NNAMDIThat is Zia Haider Rahman reading from his debut novel, "In the Light of What We Know." And I wanted you to read to the point where we would first in the novel encounter Zafar, because in many ways this is Zafar and the narrator's story. Our narrator, who remains nameless, and Zafar meet in college, developed a bond despite vast differences in their background. What inspired you to put a friendship, one that you closely examine and parse at the center of this novel rather than a romantic relationship or a family relationship?
RAHMANThat's a very good question. There's no doubt I'm interested in all the relationships that we find in this novel. But I think the fraternal relationship is a somewhat more perplexing one than a romantic relationship. A romantic relationship has something biological about, there's something inevitable about. On the other hand, the fraternal friendships that we all have, they have a quality -- there's -- at root, there is a mysterious transactional quality. I mean, I use the word transaction…
NNAMDIBecause there's a negotiation to it.
RAHMANThere's a negotiation that takes place. And the other thing is, this novel at its heart has a betrayal. Now betrayal in the context of a romantic relationship. There's nothing surprising about that. But in a fraternal relationship, there is something surprising about betrayal. There's something that, you know, it blindsides you. And, of course, in a romantic relationship, it's an ever-present threat.

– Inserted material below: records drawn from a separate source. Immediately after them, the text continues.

/-- An element left behind keeps a later one that shares a byte with it waiting (R251, R261). -/
def CopyElem.before (a b : CopyElem) : Bool :=
  let meet (p : Option Nat) (m : Nat) (q : Option Nat) (n : Nat) : Bool :=
    match p, q with
    | some u, some v => decide (u < v + n) && decide (v < u + m)
    | _, _ => false
  meet a.dst a.w b.dst b.w || meet a.dst a.w b.src b.n || meet a.src a.n b.dst b.w

/-- How far a run of elements came: the state and entry, elements kept back, pages missing, whether one moved, and what ended it. -/
structure RunAcc where
  s : State
  e : CopyEntry
  left : List CopyElem
  miss : List (Nat × BitVec 3)
  some_ : Bool
  stop : Option ElemRes

/-- The elements in element order, each performed if it can be (R255, R261); `ahead` are earlier ones that are not of this run. -/
def copyRunFrom (c : Context) (ahead : List CopyElem) (a : RunAcc) : List CopyElem → RunAcc
  | [] => a
  | x :: rest =>
    if ahead.any (fun y => y.before x) || a.left.any (fun y => y.before x) then copyRunFrom c ahead { a with left := a.left ++ [x] } rest
    else
      let (r, e) := a.s.copyElem c a.e (a.left.isEmpty && ahead.isEmpty) x
      let b := { a with e := e }
      match r with
      | .done s e => copyRunFrom c ahead { b with s := s, e := e, some_ := true } rest
      | .asked s e => copyRunFrom c ahead { b with s := s, e := e, left := b.left ++ [x], some_ := true } rest
      | .miss p q => copyRunFrom c ahead { b with left := b.left ++ [x], miss := if b.miss.contains (p, q) then b.miss else b.miss ++ [(p, q)] } rest
      | .stay => copyRunFrom c ahead { b with left := b.left ++ [x] } rest
      | .fail code va => { b with stop := some (.fail code va) }
      | .marked pa => { b with stop := some (.marked pa) }
      | .hole pa => { b with stop := some (.hole pa) }

/-- An outcome of a move that writes no register. -/
abbrev Moved := Host.Outcome State Fault Refusal

/-- What a run comes to: the entry with what is left, page requests, a fault (R254, R255, R358). -/
def State.copySettle (s : State) (r : CtxRef) (a : RunAcc) : Moved :=
  let miss := a.miss.map (·.1)
  let e : CopyEntry := { a.e with
    left := a.left, missing := miss
    since := if miss.isEmpty then none else if miss = a.e.missing then some (a.e.since.getD s.cycle) else some s.cycle }
  let s1 := a.miss.foldl (fun t (p, q) => t.joinRequest (s.vfOf r.slot) r p q) (a.s.setCtx r (fun c => c.setCopy e))
  match a.stop with
  | none => .next s1
  | some (.fail code va) => .next (s1.copyFault r e.id code (BitVec.ofNat 64 va))
  | some (.marked pa) => .next (s1.attribute pa r)
  | some (.hole pa) => .fault (.noSuchAddress pa)
  | some (.done _ _) => .next s1
  | some (.miss _ _) => .next s1
  | some .stay => .next s1
  | some (.asked _ _) => .next s1

/-! ## Requests (R250, R255, R259) -/

/-- Elements that earlier copies of the queue have kept back. -/
def Context.leftBefore (c : Context) (e : CopyEntry) : List CopyElem := (c.copyq.filter (fun x => decide (x.id < e.id))).flatMap (·.left)

/-- The index of the next row of a gather or scatter, read as the copy runs: its elements come next (R259). Keys of these reads start at 2^40. -/
def State.copyRow (s : State) (c : Context) (e : CopyEntry) : ElemRes :=
  let va := (e.list + BitVec.ofNat 64 (4 * e.rows)).toNat
  let me : CopyElem := ⟨2 ^ 40 + e.rows, some va, none, 0, 4, 4⟩
  let back := c.leftBefore e ++ e.left
  if back.any (fun y => y.before me) then .stay
  else
    match (s.copySide (s.vfOf c.slot) ⟨1, false, 4, none, false⟩ none va).1 with
    | .ok p =>
      if s.copyBusy c back.isEmpty p 4 then .stay
      else
        match s.copyRead c e me.k va 4 p with
        | .inl (s1, bs) =>
          let l := rowElems e.tpl (e.op == CopyOp.cscat) e.x e.y e.rows (leNat bs) e.next
          .done s1 { e with rows := e.rows + 1, next := e.next + l.length, todo := e.todo ++ l }
        | .inr r => r
    | .miss p r => if c.copyDenied.contains p then .fail Code.permission va else .miss p r
    | .fail code _ => .fail code va
    | .stay => .stay
    | .marked pa => .marked pa
    | .hole pa => .hole pa

/-- The sector an element's request goes to. -/
def CopyElem.sector (x : CopyElem) : Option Nat := (x.src.or x.dst).map (· / 32)

/-- Elements of one stretch of 4,096 source bytes (R255), those written where nothing is read: the number after the stretch that element k lies in. -/
def CopyElem.stretchEnd (x : CopyElem) : Nat :=
  let m := if x.n = 0 then x.w else x.n
  (x.k * m / 4096 + 1) * 4096 / max m 1

/-- The elements of the next request, those of one sector within a stretch, and the rest. -/
def CopyEntry.nextGroup (e : CopyEntry) : List CopyElem × List CopyElem × Nat :=
  match e.todo with
  | [] => ([], [], e.upto)
  | x :: _ =>
    let lim := max e.upto x.stretchEnd
    let g := e.todo.takeWhile (fun y => y.sector = x.sector && decide (y.k < lim))
    (g, e.todo.drop g.length, lim)

/-- One request of a begun copy: what was kept back tries again, then, where `fresh` says so, the next row is listed or the next elements move. -/
def State.copyStep (s : State) (r : CtxRef) (id : Nat) (retry fresh : Bool) : Moved :=
  match s.ctx? r with
  | none => .next s
  | some c =>
    match c.copyq.find? (fun e => e.id = id) with
    | none => .next s
    | some e =>
      let ahead := c.leftBefore e
      let a0 : RunAcc := ⟨s, { e with left := [] }, [], [], false, none⟩
      let a1 : RunAcc := if retry then copyRunFrom c ahead a0 e.left else { a0 with left := e.left }
      if a1.stop.isSome || !fresh then s.copySettle r a1
      else if e.todo.isEmpty && e.moreRows then
        match a1.s.copyRow c { a1.e with left := a1.left } with
        | .done s1 e1 => s.copySettle r { a1 with s := s1, e := e1, some_ := true }
        | .asked s1 e1 => s.copySettle r { a1 with s := s1, e := e1 }
        | .miss p q => s.copySettle r { a1 with miss := if a1.miss.contains (p, q) then a1.miss else a1.miss ++ [(p, q)] }
        | .stay => s.copySettle r a1
        | .fail code va => s.copySettle r { a1 with stop := some (.fail code va) }
        | .marked pa => s.copySettle r { a1 with stop := some (.marked pa) }
        | .hole pa => s.copySettle r { a1 with stop := some (.hole pa) }
      else
        let (g, rest, lim) := a1.e.nextGroup
        s.copySettle r (copyRunFrom c ahead { a1 with e := { a1.e with todo := rest, upto := lim } } g)

/-- One element by itself, of a stretch begun (R251, R289): every earlier element that is not moved stands before it. -/
def State.copyPiece (s : State) (r : CtxRef) (id k : Nat) : Moved :=
  match s.ctx? r with
  | none => .next s
  | some c =>
    match c.copyq.find? (fun e => e.id = id) with
    | none => .next s
    | some e =>
      let all := e.left ++ e.todo
      match all.find? (fun x => x.k = k) with
      | none => .next s
      | some x =>
        if !e.begun || decide (e.upto ≤ k) then .next s
        else
          let ahead := c.leftBefore e ++ all.filter (fun y => decide (y.k < k))
          let a := copyRunFrom c ahead ⟨s, { e with left := [] }, [], [], false, none⟩ [x]
          s.copySettle r { a with
            e := { a.e with todo := e.todo.filter (fun y => y.k ≠ k) }
            left := e.left.filter (fun y => decide (y.k < k)) ++ a.left ++ e.left.filter (fun y => decide (k < y.k)) }

/-! ## Beginning a copy -/

/-- A CPYT begins: the slot at head claimed, or the slot at tail taken, an acquire of the context (R262, R293). `none`: it waits. -/
def State.copyTake (s : State) (r : CtxRef) (e : CopyEntry) : State × Option CopyEntry :=
  match Tbl.get? s.troughs e.trough, s.ctx? r with
  | some t, some c =>
    let drain := e.y.getLsbD 8
    let took (t' : Trough) (i : Nat) : State × Option CopyEntry :=
      ((s.setTrough e.trough t').orderPoint c false, some { e with begun := true, since := none, slotIx := some i })
    let p := t.position c
    if t.inc then (s.copyFault r e.id Code.troughInconsistent 0, none)
    else if (if drain then !t.takeable s.cycle else t.slotAt t.headSlot != .free) then
      let t1 := if drain then { t with takePtr := t.takePtr.meet t.positions p s.cycle false } else { t with claimPtr := t.claimPtr.meet t.positions p s.cycle false }
      ((s.setTrough e.trough t1).setCtx r (fun c => c.setCopy { e with since := some (e.since.getD s.cycle) }), none)
    else if !(if drain then t.mayTake p s.cycle else t.mayClaim p s.cycle) then (s, none)
    else if !t.consistent then ((s.setTrough e.trough { t with inc := true }).copyFault r e.id Code.troughInconsistent 0, none)
    else if drain then took (t.takeBy p s.cycle) t.tailSlot
    else took (t.claimBy p s.cycle) t.headSlot
  | _, _ => (s, none)

/-- A copy may begin: with RL = 1 once every earlier access of the context, and what it has seen, is performed at its scope (R251, R290). -/
def State.mayBegin (s : State) (e : CopyEntry) : Bool :=
  e.op = .cfence || (match e.rel with
    | some sc => e.ids.all (fun i => s.performedAt i sc)
    | none => true)

/-- The next copy of a context begins, or makes its next request, if one of the engine's 512 slots is free; what earlier ones have kept back tries again
(R250, R255). -/
def State.copyBegin (s : State) (r : CtxRef) : Moved :=
  match s.ctx? r with
  | none => .next s
  | some c =>
    if c.phase = .stopped || c.phase = .joined || !c.faultRoom || !s.running r.slot || decide (s.slotsOf c ≤ s.outstanding c) then .next s
    else
      match c.copyq.dropWhile CopyEntry.issued with
      | [] => match c.copyq.find? (fun e => !e.left.isEmpty) with
        | some e => s.copyStep r e.id true false
        | none => .next s
      | e :: _ =>
        match c.copyq.find? (fun x => decide (x.id < e.id) && x.left.any (fun y => x.answers.any (fun a => a.1 = y.k))) with
        | some x => s.copyStep r x.id true false
        | none =>
          if e.begun then s.copyStep r e.id true true
          else if !s.mayBegin e then .next s
          else
            match e.op with
            | .cfence => .next s
            | .crede => .next (s.setCtx r (fun c => c.setCopy { e with begun := true, creding := List.range 8 }))
            | .cpyt =>
              match s.copyTake r e with
              | (s1, none) => .next s1
              | (s1, some e1) => (s1.setCtx r (fun c => c.setCopy e1)).copyStep r e.id true true
            | .cgath | .cscat | .cpy | .cpyx | .czero | .cred _ _ => (s.setCtx r (fun c => c.setCopy { e with begun := true })).copyStep r e.id true true

def execCopyBegin (c : CtxRef) (s : State) : Host.Outcome State Fault Refusal := s.copyBegin c

/-- The stretch that a copy has begun is moved as far as it can be, before its context stops (R255, R337). -/
def State.copyFinish (s : State) (r : CtxRef) : Nat → Moved
  | 0 => .next s
  | n + 1 =>
    match (s.ctx? r).bind (fun c => c.copyq.find? (fun e => e.begun && e.todo.any (fun x => decide (x.k < e.upto)))) with
    | none => .next s
    | some e =>
      match s.copyStep r e.id false true with
      | .next t => State.copyFinish t r n
      | .fault f => .fault f
      | .refused f => .refused f

/-! ## Completing a copy -/

/-- What an entry still waits for is done (R250, R253, R262, R266). `first`: no entry stands before it. -/
def State.copyDone (s : State) (first : Bool) (e : CopyEntry) : Bool :=
  match e.op with
  | .cfence => first && e.ids.all (fun i => s.performedAt i (e.rel.getD .dev))
  | .cpyt =>
    let sc := ((Tbl.get? s.troughs e.trough).map Trough.scope).getD .dev
    e.moved && s.storesAt e.id .dev && e.tids.all (fun i => s.performedAt i sc)
  | .cpy | .cpyx | .cgath | .cscat | .czero | .cred _ _ | .crede => e.moved && e.closing.isEmpty && s.storesAt e.id .dev

/-- The transition that completes a CPYT (R262); `none`: the invariants of R166 fail. -/
def Trough.copyEnd (t : Trough) (e : CopyEntry) (cycle : Nat) : Option Trough :=
  if !t.consistent then none
  else
    match e.slotIx with
    | none => some t
    | some i =>
      if e.y.getLsbD 8 then some (t.release i)
      else some (t.fill i (BitVec.ofNat 32 (((tplCoords e.tpl).filter (tplIn e.tpl)).length * tplEs e.tpl)) cycle)

/-- The first copy of the queue that is done leaves it: CPYT's transition, flags, SCOPE_DEMOTED (R250, R259, R262, R145). -/
def State.copyComplete (s : State) (r : CtxRef) : State :=
  match s.ctx? r with
  | none => s
  | some c =>
    match (c.copyq.zipIdx).find? (fun (e, i) => s.copyDone (i = 0) e) with
    | none => s
    | some (e, _) =>
      let fin (t : State) : State :=
        let t1 := t.setCtx r (fun c => { c with
          copyq := c.copyq.filter (fun x => x.id ≠ e.id)
          fcsr := putEnv c.fcsr { envOf c.fcsr with flags := e.flags } })
        if e.note then t1.post r ⟨Code.scopeDemoted, 0, if e.op = .cfence then 0 else e.x, true⟩ else t1
      match e.op with
      | .cpyt =>
        match Tbl.get? s.troughs e.trough with
        | none => fin s
        | some t =>
          match t.copyEnd e s.cycle with
          | some t' => (fin (s.setTrough e.trough t')).wakeNow (.troughFree (e.trough / 1024) (e.trough % 1024))
          | none => (s.setTrough e.trough { t with inc := true }).copyFault r e.id Code.troughInconsistent 0
      | .cpy | .cpyx | .cgath | .cscat | .czero | .cred _ _ | .crede | .cfence => fin s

RAHMANIt's something that -- I don't know about you, but, you know, it's what you see if you're waiting for -- if you're in this doctor's waiting room and you flick through any magazine. You know, half the stories are about that. So it's ever present. Whereas betrayal in the context of friendship is rather more mysterious.
NNAMDII know. It just drew me in to think of a friend who had a significant influence on my life but whom I haven't seen for a few years, showing up on my doorstep in a state that made it initially unrecognizable. That just kind of pulled me right in. Of course, one thing people always want to know from authors is how much of them we might see in their characters. Your resume certainly overlaps with both Zafar's and our unnamed narrators. Tell us a little bit about your career of art before you began writing and whether those overlaps are the only ones you share with your characters.
RAHMANWell, yeah, it's certainly true that, you know, I draw on my own experiences. I spend some years in graduate school. I started various different subjects, mathematics, economics, law and I went on to Wall Street. I worked at Goldman Sachs, a derivatives trader. I was a corporate lawyer, advising financial institutions on regulations and I was a human rights lawyer suing multinationals for corruption in Africa and did other things as well.
RAHMANI mean, in between all of that. And so there are definitely connections between me and the characters. I think that it's inevitable that you draw on your own experiences. After all, Philip Roth didn't write a novel about, you know, modern Turks in Istanbul and Nora (word?) didn't write about Trinidadians settling in England and V.S. Naipaul didn't write about Jews in New Jersey in the 1950s. We write what we know.
NNAMDIYou mean "Portnoy's Complaint" wasn't about that?
RAHMANExactly.
NNAMDIYou were born in Bangladesh and educated in at least three different countries, which may help to explain the breadth of this novel. And believe me, listeners, the breadth of this novel is breathtaking, to use a bad pun, the publishing world and many readers have a strong impulse to categorize authors...
RAHMANYeah.
NNAMDI...whether by genre or by geography. And I wonder if that's an idea that you embrace or one that you would like to push back against.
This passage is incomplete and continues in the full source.